(Problem requirements):
Find the lines holding the string "sendRoutes" in the data, then copy all of them.

Segment Start: Extracted information

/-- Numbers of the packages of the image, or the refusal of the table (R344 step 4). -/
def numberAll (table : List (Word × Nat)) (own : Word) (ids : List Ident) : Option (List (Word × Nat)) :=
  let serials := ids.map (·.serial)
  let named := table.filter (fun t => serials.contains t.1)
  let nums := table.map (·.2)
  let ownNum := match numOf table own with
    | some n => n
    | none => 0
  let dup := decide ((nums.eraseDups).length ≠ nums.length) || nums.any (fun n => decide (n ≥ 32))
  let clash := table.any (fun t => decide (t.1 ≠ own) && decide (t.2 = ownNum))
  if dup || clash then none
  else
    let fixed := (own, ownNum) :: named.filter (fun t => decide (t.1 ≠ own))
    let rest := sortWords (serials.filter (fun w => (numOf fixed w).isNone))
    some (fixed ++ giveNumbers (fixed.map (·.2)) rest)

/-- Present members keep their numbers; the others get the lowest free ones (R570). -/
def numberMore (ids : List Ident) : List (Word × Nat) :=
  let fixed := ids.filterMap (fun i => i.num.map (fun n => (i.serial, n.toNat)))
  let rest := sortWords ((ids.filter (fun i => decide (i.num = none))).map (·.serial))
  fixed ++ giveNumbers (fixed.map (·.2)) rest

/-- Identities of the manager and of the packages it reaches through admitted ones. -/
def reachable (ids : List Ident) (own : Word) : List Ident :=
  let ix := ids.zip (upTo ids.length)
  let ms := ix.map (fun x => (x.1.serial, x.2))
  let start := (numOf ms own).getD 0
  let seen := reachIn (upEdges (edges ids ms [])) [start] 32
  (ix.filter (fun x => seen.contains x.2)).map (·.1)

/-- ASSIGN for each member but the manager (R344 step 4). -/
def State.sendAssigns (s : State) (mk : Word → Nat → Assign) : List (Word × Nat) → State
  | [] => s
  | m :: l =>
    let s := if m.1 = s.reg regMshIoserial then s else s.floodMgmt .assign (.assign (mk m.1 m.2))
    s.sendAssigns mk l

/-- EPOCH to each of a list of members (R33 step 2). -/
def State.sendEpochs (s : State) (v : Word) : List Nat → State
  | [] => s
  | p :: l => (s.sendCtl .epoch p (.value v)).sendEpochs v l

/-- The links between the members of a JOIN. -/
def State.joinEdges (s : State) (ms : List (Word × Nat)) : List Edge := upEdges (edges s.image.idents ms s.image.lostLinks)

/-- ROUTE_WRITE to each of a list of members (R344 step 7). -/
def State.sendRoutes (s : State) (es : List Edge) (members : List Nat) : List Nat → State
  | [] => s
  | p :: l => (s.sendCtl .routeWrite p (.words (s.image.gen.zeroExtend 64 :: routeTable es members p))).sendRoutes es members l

Segment End: Extracted information

(Output):
def State.sendRoutes (s : State) (es : List Edge) (members : List Nat) : List Nat → State
  | p :: l => (s.sendCtl .routeWrite p (.words (s.image.gen.zeroExtend 64 :: routeTable es members p))).sendRoutes es members l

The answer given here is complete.